Talk about your blank spaces: Taylor Swift is about to have one in the spot where her label affiliation goes. In less than three months’ time, she’ll be a free agent, as the first anniversary of the release of her sixth album, “Reputation,” marks the official expiration of her obligation to Big Machine Records and its founder/CEO, Scott Borchetta, who signed Swift when she first came to him as a country-pop teenybopper of 15.
Now 28, and among the most successful female artists in modern music history —not to mention a savvy businesswoman in her own right — Swift has already been free to negotiate with rival companies, though she couldn’t sign any new deal before November.

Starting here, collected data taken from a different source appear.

-- ==== Sys2Proof/WellFormed.lean ====
section
/-! DEFINITION. Commands the hardware can be given: operand shapes for which an encoding of the spec has room, and which its own
refusals let through (a folio that names another is refused at FOLIO_LOAD, so the instruction never reaches a core). -/
namespace Sys2Proof

/-- A packet as fetched has 64 bytes a slot after its 16-byte header, one slot where SLOTS is none of 1 to 16 (R364, R368,
R370). -/
def Pkt.wf (p : Pkt) : Bool :=
  p.body.length == (if 1 ≤ p.slots.toNat ∧ p.slots.toNat ≤ 16 then 64 * p.slots.toNat - 16 else 48)

/-- Codes 0x5 to 0xA, the MX formats (R44). -/
def mxCode (c : BitVec 4) : Bool := decide (5 ≤ c.toNat) && decide (c.toNat ≤ 10)

/-- A format code other than the reserved one (R45). -/
def codeOk (c : BitVec 4) : Bool := c != 15

/-- An output format byte (R63, R45). -/
def outByteOk (b : Byte) : Bool := decide (b.toNat < 32) && decide (b.toNat % 16 ≠ 15)

/-- An operand of the engine names neither FP32 nor the reserved code (R45); an MX operand has the contraction innermost (R51) and
its register, if it lies in one, is even (R114). -/
def Operand.wf (o : Operand) : Bool :=
  o.fmt != 0 && codeOk o.fmt &&
    (!mxCode o.fmt || (!o.kMajor && match o.src with
      | .treg n => n.val % 2 == 0
      | _ => true))

/-- A tile has 16 rows and 32 columns (R80). -/
def OpuOp.wf (o : OpuOp) : Bool := o.a.wf && o.b.wf && decide (o.rows ≤ 16) && decide (o.cols ≤ 32)

/-- Both operands are BF16, W has at most 64 rows (R101). -/
def MvOp.wf (o : MvOp) : Bool := o.wFmt == 1 && o.xFmt == 1 && decide (o.rows ≤ 64)

/-- A row leaves as INT32 in place of FP32, code 0 (R87); one in an MX format is one block, so one segment (R92, R212). -/
def DrainOp.wf (o : DrainOp) : Bool :=
  decide (o.rows ≤ 16) && decide (o.cols ≤ 32) && outByteOk o.outFmt && (!o.int32 || (o.outFmt.truncate 4 : BitVec 4) == 0) &&
    match o.dst with
    | .segments _ cout _ _ => decide (1 ≤ cout) && (!mxCode (o.outFmt.truncate 4) || decide (o.cols ≤ cout))
    | _ => true

/-- The codes of RND (R122). -/
def rndFmtOk (b : Byte) : Bool := decide (b.toNat < 32) && [1, 2, 3, 4, 0xB, 0xC, 0xD].contains (b.toNat % 16)

/-- ROWS of 0 to 16, COLS of 0 to 32 (R115). -/
def LenSrc.wf : LenSrc → Bool
  | .imm rows cols => decide (rows ≤ 16) && decide (cols ≤ 32)
  | .reg _ => true

def LdStOp.wf (o : LdStOp) : Bool := outByteOk o.fmt

/-- The limits of R139 that do not depend on LEN. -/
def DwaOp.wf (o : DwaOp) : Bool :=
  let r := fun lo hi v => decide (lo ≤ v) && decide (v ≤ hi)
  let k := o.cg * o.kh * o.kw
  r 1 7 o.kh && r 1 7 o.kw && r 1 2 o.s && [1, 2, 4].contains o.cg && r 1 3 o.q && decide (k ≤ 64) &&
    decide (o.w + o.q * o.kh ≤ 32) && decide (o.wt + (k - 1) / 16 ≤ 31)

/-- The limits of R215 that do not depend on LEN. -/
def PoolOp.wf (o : PoolOp) : Bool :=
  let r := fun lo hi v => decide (lo ≤ v) && decide (v ≤ hi)
  r 1 8 o.kh && r 1 8 o.kw && r 1 4 o.s && r 1 3 o.q && decide (o.w + o.q * o.kh ≤ 32)

/-- f of 2 or 4 (R218); the windows within the file. -/
def ResampleOp.wf (o : ResampleOp) : Bool :=
  [2, 4].contains o.f && decide (1 ≤ o.q) && decide (o.q ≤ 3) && decide (o.upper.val + o.q ≤ 32) && decide (o.lower.val + o.q ≤ 32)

/-- A message of 1 to 16 consecutive rows of one register (R187). -/
def SendOp.wf (o : SendOp) : Bool := decide (1 ≤ o.rows) && decide (o.row.val + o.rows ≤ 16)

def RecvOp.wf (o : RecvOp) : Bool :=
  decide (1 ≤ o.rows) && match o.dst with
    | .treg _ row => decide (row.val + o.rows ≤ 16)
    | .fifo => decide (o.rows ≤ 16)

/-- Sa is S0 to S13 (R272). -/
def NoiseOp.wf (o : NoiseOp) : Bool := decide (o.sa.val ≤ 13)

/-- A row of the state's own size: a flit has 288 bytes (R394). -/
def FlitRx.wf (f : FlitRx) : Bool := f.bytes.length == 288

end Sys2Proof
end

Her reps are known to have preliminary discussions with the major label groups, along with talks about returning to Big Machine, the Nashville-based , Universal Music Group-distributed indie that became a powerhouse with Swift as its flagship artist.
She could hardly be in a better position to attract suitors: Swift still sells albums in a post-CD age (prior to the triple platinum “Reputation,” her first five albums were all RIAA-certified for selling between 6 to 10 million copies, a starting streak no other artist can claim). She’s heartily embraced paid streaming, after a standoff in which she was the face of the resistance to free. And Pollstar reports 100 percent of tickets sold in the first 18 cities on her 2018 stadium tour — grossing $5-9 million a night in venues with capacity from 47,000 to 62,000 — providing vindication after some initially suspicious press over the variable pricing model.
But key to the future business of Taylor Swift, Inc. is ownership of her master recordings. Swift will almost certainly keep the rights to her masters in her next deal, but it’s no secret that, like a lot of superstars, she’d like to negotiate to own her previous albums, which currently remain in the hands of Big Machine. The label derives about 80 percent of its revenue from Swift’s music, says a person with knowledge of the business. (Big Machine declined comment, as did Swift’s camp.)
Potential auctions like this don’t come up every year, and the numbers could be historic. Several music business insiders note that it’s not out of the realm of possibility that Swift could command $20 million per album.
“There’s no precedent to look to regarding the top-selling artist of the digital era becoming a total free agent,” says The Davis Firm’s Doug Davis, one of the music business’ top lawyers. “Taylor Swift is at an extraordinary point in her career where she can write her own ticket in regards to the commercial terms and deal structure. If she is seeking to break financial records and extend with a major, she could have the biggest artist deal of the century so far. If she wants to be creative and choose an alternative structure for capitalization, she could create her own business model. It’s very exciting.”